### Data supplied
/-- Settles O28: the guard of each word is that its agent's observation is due, which the end of the step makes. -/
theorem seeWaitSteps : Obligations.SeeWaitSteps := by
  refine ⟨fun s hrole => ⟨fun p p' hpp hp hlow => ?_, fun hno => ?_⟩,
    fun b c s hready => ⟨fun hrole hpc hlow => ?_, fun hno => ?_⟩,
    fun b c s hready => ⟨fun hrole hpc hlow => ?_, fun hno => ?_⟩⟩
  · have hwaits : s.hostPc = .rdWaitLow ∨ s.hostPc = .wrWaitLow := by
      rw [hp]
      exact hpp.imp And.left And.left
    have heff : effectOf .hostSeeWait s = reactionOnly s :=
      (ifRole_ready hrole _).trans (guarded_pos (by simpa [asserted, hlow] using hwaits) _)
    obtain ⟨t, hexec, hresult, -, hhost, hrecords, hframe⟩ := exec_reactionOnly heff fun q => q = .hostPc
    exact ⟨t, hexec, hresult, hhost.trans (observeEnv_sees hrole hpp hp (asserted_of_low hlow)), hrecords, hframe⟩
  · refine exec_hold ((ifRole_ready hrole _).trans (guarded_neg ?_ _))
    rcases hno with ⟨hrd, hwr⟩ | hhigh
    · simp [hrd, hwr]
    · simp [asserted, hhigh]
  · have ⟨_, _, htemplate, _⟩ := hready
    exact exec_observation hready rfl (by simp [hrole, hpc, asserted, hlow])
      (.inr (.inr (.inl ⟨hrole, htemplate, hpc, asserted_of_low hlow⟩))) (by rw [hpc]; rfl)
  · refine exec_channel_hold hready rfl (guarded_neg (guard_false ?_) _)
    simpa [asserted] using hno
  · have ⟨_, _, htemplate, _⟩ := hready
    exact exec_observation hready rfl (by simp [hrole, hpc, asserted, hlow])
      (.inr (.inr (.inr ⟨hrole, htemplate, hpc, asserted_of_low hlow⟩))) (by rw [hpc]; rfl)
  · refine exec_channel_hold hready rfl (guarded_neg (guard_false ?_) _)
    simpa [asserted] using hno

end Sys2Proof.Machine
end

section
/-! The host's bus cycles (spec/44_peripheral_fsm.md R220 to R227): what each step presents on the lines, and what the reactions at
its end may make of the host (R208, R223). -/

namespace Sys2Proof.Machine

section

variable {i : Instr} {s : State}

/-- A write to the host's own state and to its latch leaves the other pieces. -/
theorem same_host {p : HostPc} {v : Byte} {w l : Bool} (q : Part) (hpc : q ≠ .hostPc) (hlatch : q ≠ .hostLatch) :
    q.same s { s with hostPc := p, hostLatch := v, hostLatchWritten := w, hostLatched := l } := by
  cases q with
  | hostPc => exact absurd rfl hpc
  | hostLatch => exact absurd rfl hlatch
  | _ => simp [Part.same, State.blk, State.chan, State.pin, State.envLine]

theorem same_present {X : Line} {v : Bool} (q : Part) (h : q ≠ .line X) : q.same s (present s X v) := same_modEnv q h

theorem same_driveData {v : Byte} (q : Part) (h : ¬ ∃ i, q = .line (.data i)) : q.same s (driveData s v) :=
  same_modEnvData q h

theorem same_releaseData (q : Part) (h : ¬ ∃ i, q = .line (.data i)) : q.same s (releaseData s) := same_modEnvData q h

theorem envLine_present (X Y : Line) (v : Bool) :
    (present s X v).envLine Y = if Y = X then { s.envLine X with val := v } else s.envLine Y := envLine_modEnv ..

theorem envLine_driveData (v : Byte) (Y : Line) :
    (driveData s v).envLine Y = if lineIdx Y < 8 then ⟨true, v.getLsbD (lineIdx Y)⟩ else s.envLine Y :=
  envLine_modEnvData ..

theorem envLine_releaseData (Y : Line) :
    (releaseData s).envLine Y = if lineIdx Y < 8 then { s.envLine Y with drive := false } else s.envLine Y :=
  envLine_modEnvData ..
######
## Exercise goal
In the entries above, locate every line with the word "hrecords" and copy it.

## Reply to the task
    obtain ⟨t, hexec, hresult, -, hhost, hrecords, hframe⟩ := exec_reactionOnly heff fun q => q = .hostPc
    exact ⟨t, hexec, hresult, hhost.trans (observeEnv_sees hrole hpp hp (asserted_of_low hlow)), hrecords, hframe⟩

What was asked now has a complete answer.